§ **Problem requirements**:
Identify each line in the records below that contains the word "hbytes", and copy it.
——
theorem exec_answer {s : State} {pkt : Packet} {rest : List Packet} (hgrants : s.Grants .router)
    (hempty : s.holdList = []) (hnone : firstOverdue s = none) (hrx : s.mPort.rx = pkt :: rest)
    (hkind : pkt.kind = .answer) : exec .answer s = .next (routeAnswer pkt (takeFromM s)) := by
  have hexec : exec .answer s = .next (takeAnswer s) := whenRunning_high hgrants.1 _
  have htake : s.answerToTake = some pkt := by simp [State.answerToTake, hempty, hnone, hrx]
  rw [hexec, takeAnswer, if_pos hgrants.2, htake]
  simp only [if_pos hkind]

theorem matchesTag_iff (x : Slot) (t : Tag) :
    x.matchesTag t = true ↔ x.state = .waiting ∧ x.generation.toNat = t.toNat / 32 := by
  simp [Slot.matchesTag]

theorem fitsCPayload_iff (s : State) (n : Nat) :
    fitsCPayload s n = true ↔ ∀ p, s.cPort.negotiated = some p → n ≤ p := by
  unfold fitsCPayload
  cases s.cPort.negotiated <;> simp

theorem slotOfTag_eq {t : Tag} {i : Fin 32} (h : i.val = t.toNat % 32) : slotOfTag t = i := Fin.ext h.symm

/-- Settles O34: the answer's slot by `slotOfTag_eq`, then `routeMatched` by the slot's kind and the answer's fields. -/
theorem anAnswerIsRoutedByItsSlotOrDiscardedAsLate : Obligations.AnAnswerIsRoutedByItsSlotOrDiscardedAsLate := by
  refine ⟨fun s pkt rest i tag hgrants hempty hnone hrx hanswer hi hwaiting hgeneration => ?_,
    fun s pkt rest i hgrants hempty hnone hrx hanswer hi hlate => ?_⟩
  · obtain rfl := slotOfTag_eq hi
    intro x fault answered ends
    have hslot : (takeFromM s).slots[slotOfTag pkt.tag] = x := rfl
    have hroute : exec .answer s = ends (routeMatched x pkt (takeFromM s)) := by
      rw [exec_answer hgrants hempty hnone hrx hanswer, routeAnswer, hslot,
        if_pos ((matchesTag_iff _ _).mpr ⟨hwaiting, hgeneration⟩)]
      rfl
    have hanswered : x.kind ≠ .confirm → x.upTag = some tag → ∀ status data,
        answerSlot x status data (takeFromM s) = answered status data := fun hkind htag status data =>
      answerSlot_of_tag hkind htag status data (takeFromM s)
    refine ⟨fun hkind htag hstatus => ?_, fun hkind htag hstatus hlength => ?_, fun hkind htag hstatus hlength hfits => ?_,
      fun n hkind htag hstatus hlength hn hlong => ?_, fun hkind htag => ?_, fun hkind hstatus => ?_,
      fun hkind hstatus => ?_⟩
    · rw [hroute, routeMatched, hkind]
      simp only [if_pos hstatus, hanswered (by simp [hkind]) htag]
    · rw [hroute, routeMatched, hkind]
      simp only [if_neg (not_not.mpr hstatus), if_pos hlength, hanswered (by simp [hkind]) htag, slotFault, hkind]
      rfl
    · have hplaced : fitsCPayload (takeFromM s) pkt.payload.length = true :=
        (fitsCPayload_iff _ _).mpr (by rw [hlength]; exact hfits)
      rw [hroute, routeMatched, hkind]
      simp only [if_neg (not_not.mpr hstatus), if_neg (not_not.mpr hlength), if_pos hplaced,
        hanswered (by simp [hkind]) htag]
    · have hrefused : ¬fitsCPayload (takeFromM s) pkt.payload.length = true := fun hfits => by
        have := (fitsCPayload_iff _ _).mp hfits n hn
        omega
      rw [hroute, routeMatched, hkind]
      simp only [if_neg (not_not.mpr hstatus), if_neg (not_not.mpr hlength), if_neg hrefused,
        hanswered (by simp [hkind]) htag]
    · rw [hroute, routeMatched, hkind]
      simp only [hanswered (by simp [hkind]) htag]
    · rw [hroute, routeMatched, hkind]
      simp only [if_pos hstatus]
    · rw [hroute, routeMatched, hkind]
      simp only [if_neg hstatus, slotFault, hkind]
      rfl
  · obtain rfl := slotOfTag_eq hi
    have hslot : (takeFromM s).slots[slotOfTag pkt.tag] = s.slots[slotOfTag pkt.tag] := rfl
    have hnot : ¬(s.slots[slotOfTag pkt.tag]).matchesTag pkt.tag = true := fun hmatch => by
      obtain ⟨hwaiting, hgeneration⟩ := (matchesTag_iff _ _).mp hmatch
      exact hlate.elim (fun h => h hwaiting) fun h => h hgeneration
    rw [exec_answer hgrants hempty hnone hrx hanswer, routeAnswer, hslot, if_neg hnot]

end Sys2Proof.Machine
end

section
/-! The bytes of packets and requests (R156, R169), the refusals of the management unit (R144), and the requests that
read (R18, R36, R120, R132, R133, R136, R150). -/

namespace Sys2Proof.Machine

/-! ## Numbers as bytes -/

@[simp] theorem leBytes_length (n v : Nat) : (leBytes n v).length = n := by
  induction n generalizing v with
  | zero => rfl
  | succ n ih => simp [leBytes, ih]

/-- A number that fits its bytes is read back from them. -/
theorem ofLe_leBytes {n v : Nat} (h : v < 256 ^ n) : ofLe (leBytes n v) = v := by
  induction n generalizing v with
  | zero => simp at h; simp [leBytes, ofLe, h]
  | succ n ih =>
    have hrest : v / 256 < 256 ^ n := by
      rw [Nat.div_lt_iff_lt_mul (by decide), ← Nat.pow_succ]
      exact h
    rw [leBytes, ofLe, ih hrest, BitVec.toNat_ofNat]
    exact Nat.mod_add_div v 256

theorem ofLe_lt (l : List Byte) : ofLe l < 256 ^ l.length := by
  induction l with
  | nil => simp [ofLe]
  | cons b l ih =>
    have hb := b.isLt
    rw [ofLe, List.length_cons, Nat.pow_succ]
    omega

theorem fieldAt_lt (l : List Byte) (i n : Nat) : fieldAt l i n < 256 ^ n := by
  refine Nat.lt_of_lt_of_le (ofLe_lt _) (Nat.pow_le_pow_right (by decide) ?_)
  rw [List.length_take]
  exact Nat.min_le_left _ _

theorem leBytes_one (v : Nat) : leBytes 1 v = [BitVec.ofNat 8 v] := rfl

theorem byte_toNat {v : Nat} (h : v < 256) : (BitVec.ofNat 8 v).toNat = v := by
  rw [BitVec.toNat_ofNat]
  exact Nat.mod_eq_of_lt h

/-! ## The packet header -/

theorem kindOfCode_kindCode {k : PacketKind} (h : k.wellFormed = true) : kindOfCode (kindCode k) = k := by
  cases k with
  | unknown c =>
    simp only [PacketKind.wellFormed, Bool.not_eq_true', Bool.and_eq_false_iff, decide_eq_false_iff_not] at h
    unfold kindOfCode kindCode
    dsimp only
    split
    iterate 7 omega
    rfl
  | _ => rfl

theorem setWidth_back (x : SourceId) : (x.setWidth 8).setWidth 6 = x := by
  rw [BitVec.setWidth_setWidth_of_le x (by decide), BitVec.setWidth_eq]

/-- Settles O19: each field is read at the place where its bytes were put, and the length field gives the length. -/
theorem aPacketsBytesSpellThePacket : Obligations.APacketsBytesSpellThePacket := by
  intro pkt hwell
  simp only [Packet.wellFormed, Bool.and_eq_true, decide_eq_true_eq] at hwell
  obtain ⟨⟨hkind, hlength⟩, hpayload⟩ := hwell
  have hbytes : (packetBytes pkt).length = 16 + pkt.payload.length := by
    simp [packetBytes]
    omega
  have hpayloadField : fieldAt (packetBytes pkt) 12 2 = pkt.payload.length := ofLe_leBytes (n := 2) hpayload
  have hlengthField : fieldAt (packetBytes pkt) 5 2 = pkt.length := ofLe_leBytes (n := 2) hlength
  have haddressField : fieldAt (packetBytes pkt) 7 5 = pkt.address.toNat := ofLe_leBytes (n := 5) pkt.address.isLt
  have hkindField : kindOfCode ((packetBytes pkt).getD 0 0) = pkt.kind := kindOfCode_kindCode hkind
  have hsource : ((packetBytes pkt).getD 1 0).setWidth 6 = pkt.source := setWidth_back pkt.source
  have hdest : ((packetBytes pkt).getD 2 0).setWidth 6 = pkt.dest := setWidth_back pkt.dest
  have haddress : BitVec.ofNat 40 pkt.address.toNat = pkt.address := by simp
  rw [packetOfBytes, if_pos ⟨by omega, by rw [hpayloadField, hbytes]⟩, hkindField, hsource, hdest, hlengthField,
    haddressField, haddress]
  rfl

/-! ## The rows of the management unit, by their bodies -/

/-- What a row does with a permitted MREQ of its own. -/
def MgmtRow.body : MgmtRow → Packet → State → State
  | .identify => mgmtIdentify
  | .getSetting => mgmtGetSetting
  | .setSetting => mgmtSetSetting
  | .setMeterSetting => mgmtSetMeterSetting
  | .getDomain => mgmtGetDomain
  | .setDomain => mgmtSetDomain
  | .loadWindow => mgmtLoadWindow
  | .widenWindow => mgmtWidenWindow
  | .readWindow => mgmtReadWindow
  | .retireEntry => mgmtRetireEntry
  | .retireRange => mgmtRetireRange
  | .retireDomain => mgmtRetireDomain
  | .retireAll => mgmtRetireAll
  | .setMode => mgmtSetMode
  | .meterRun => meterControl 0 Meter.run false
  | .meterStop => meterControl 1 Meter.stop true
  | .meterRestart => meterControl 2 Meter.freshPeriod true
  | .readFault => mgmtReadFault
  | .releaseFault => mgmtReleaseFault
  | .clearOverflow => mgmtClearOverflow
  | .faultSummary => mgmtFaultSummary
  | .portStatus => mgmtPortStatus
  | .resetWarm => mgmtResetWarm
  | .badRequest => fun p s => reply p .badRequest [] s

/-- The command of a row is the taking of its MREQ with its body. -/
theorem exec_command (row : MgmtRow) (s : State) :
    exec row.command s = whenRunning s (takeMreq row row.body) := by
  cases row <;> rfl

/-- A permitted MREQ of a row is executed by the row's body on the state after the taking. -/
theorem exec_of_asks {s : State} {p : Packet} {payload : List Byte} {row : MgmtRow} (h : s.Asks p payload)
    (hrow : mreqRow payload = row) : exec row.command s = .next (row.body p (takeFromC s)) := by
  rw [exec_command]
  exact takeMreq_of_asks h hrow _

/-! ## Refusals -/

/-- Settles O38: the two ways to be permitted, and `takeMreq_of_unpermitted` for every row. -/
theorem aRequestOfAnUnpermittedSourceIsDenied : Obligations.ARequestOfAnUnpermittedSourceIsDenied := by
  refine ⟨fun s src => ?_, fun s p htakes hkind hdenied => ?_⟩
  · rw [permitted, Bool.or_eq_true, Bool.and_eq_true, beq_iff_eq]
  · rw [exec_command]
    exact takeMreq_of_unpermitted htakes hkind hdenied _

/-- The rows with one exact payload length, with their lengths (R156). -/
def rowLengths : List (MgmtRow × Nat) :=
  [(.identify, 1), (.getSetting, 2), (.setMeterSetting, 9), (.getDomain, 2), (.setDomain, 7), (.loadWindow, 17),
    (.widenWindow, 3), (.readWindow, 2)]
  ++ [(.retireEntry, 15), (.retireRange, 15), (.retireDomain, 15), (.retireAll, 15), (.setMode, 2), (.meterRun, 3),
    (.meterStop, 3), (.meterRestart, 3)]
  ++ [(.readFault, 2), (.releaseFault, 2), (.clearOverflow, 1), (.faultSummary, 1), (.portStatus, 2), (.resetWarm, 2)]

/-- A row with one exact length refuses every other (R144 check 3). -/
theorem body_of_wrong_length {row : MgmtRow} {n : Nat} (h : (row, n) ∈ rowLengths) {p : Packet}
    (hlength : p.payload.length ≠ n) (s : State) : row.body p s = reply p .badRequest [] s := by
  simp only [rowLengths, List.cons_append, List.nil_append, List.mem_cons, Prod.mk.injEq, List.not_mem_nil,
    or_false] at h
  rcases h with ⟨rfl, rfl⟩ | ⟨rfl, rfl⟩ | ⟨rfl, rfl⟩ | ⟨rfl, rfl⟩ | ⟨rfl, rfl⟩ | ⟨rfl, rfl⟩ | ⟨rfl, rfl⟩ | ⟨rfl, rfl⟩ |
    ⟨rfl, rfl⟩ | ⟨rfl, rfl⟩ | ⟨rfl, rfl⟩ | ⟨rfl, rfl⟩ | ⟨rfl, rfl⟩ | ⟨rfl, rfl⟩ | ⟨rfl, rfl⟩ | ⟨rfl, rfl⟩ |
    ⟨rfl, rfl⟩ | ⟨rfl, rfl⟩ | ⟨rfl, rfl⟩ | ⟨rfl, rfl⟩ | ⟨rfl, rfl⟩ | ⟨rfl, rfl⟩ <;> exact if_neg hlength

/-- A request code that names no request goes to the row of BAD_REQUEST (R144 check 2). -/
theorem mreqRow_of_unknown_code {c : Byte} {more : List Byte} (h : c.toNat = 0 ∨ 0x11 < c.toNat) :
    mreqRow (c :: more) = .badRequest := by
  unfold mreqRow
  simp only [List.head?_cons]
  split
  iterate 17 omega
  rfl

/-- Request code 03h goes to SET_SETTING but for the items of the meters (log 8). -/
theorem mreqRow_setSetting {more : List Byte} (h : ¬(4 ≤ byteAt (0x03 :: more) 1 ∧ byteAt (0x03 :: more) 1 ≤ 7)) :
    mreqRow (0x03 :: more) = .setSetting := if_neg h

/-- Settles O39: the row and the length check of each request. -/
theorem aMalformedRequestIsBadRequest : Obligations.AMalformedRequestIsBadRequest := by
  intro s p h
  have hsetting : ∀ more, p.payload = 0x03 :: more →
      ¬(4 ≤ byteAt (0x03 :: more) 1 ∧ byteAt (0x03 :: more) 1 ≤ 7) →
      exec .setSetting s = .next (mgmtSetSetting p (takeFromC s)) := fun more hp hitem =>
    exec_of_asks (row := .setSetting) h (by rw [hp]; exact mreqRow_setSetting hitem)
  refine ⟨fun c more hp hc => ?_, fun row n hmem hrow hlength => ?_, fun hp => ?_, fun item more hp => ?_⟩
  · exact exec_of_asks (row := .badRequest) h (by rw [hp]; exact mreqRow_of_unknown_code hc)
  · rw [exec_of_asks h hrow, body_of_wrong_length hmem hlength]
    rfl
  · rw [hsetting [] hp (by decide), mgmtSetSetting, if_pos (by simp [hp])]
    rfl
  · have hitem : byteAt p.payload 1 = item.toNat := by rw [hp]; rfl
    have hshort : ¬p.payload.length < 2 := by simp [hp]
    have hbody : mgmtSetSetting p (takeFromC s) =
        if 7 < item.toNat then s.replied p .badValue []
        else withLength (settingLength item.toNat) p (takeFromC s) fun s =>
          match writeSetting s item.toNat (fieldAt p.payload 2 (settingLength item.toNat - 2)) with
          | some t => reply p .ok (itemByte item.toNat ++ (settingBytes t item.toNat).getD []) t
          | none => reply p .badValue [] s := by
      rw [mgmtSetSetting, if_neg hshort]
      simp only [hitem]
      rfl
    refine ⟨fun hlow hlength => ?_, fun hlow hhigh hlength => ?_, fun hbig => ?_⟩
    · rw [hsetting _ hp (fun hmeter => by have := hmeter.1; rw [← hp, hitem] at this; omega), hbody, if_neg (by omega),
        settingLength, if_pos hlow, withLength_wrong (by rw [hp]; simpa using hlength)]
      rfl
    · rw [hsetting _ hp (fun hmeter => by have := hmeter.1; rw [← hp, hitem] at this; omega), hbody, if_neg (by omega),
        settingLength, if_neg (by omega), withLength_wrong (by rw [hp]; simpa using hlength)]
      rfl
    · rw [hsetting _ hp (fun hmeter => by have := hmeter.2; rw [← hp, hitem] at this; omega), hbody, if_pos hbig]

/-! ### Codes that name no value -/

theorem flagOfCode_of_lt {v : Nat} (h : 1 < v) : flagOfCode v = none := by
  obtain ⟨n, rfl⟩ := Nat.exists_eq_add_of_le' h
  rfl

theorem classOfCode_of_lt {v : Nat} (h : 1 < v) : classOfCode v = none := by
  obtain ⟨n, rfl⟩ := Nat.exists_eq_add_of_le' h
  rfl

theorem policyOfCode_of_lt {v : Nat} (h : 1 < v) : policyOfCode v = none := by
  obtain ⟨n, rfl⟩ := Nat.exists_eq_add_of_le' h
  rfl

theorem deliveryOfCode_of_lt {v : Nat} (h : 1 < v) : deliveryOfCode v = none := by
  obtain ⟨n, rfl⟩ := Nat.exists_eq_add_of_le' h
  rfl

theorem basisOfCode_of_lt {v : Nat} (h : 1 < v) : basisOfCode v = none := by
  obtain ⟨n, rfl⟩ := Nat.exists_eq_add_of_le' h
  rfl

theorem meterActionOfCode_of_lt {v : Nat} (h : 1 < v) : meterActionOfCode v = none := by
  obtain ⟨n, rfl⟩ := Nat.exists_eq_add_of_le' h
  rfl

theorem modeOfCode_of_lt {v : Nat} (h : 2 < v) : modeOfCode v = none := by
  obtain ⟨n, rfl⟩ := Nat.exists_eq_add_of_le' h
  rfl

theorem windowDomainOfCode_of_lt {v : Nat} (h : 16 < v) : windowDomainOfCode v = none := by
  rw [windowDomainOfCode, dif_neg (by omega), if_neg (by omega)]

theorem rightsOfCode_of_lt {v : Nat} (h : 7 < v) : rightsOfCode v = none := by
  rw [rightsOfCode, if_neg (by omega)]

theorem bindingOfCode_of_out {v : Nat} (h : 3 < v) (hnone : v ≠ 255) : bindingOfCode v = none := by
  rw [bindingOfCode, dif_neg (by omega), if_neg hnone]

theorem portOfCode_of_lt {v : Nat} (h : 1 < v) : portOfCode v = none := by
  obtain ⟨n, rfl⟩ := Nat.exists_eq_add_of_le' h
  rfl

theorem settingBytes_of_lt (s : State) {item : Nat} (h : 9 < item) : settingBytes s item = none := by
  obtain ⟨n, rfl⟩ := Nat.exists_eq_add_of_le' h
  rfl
——
§ **Output**:
  have hbytes : (packetBytes pkt).length = 16 + pkt.payload.length := by
  rw [packetOfBytes, if_pos ⟨by omega, by rw [hpayloadField, hbytes]⟩, hkindField, hsource, hdest, hlengthField,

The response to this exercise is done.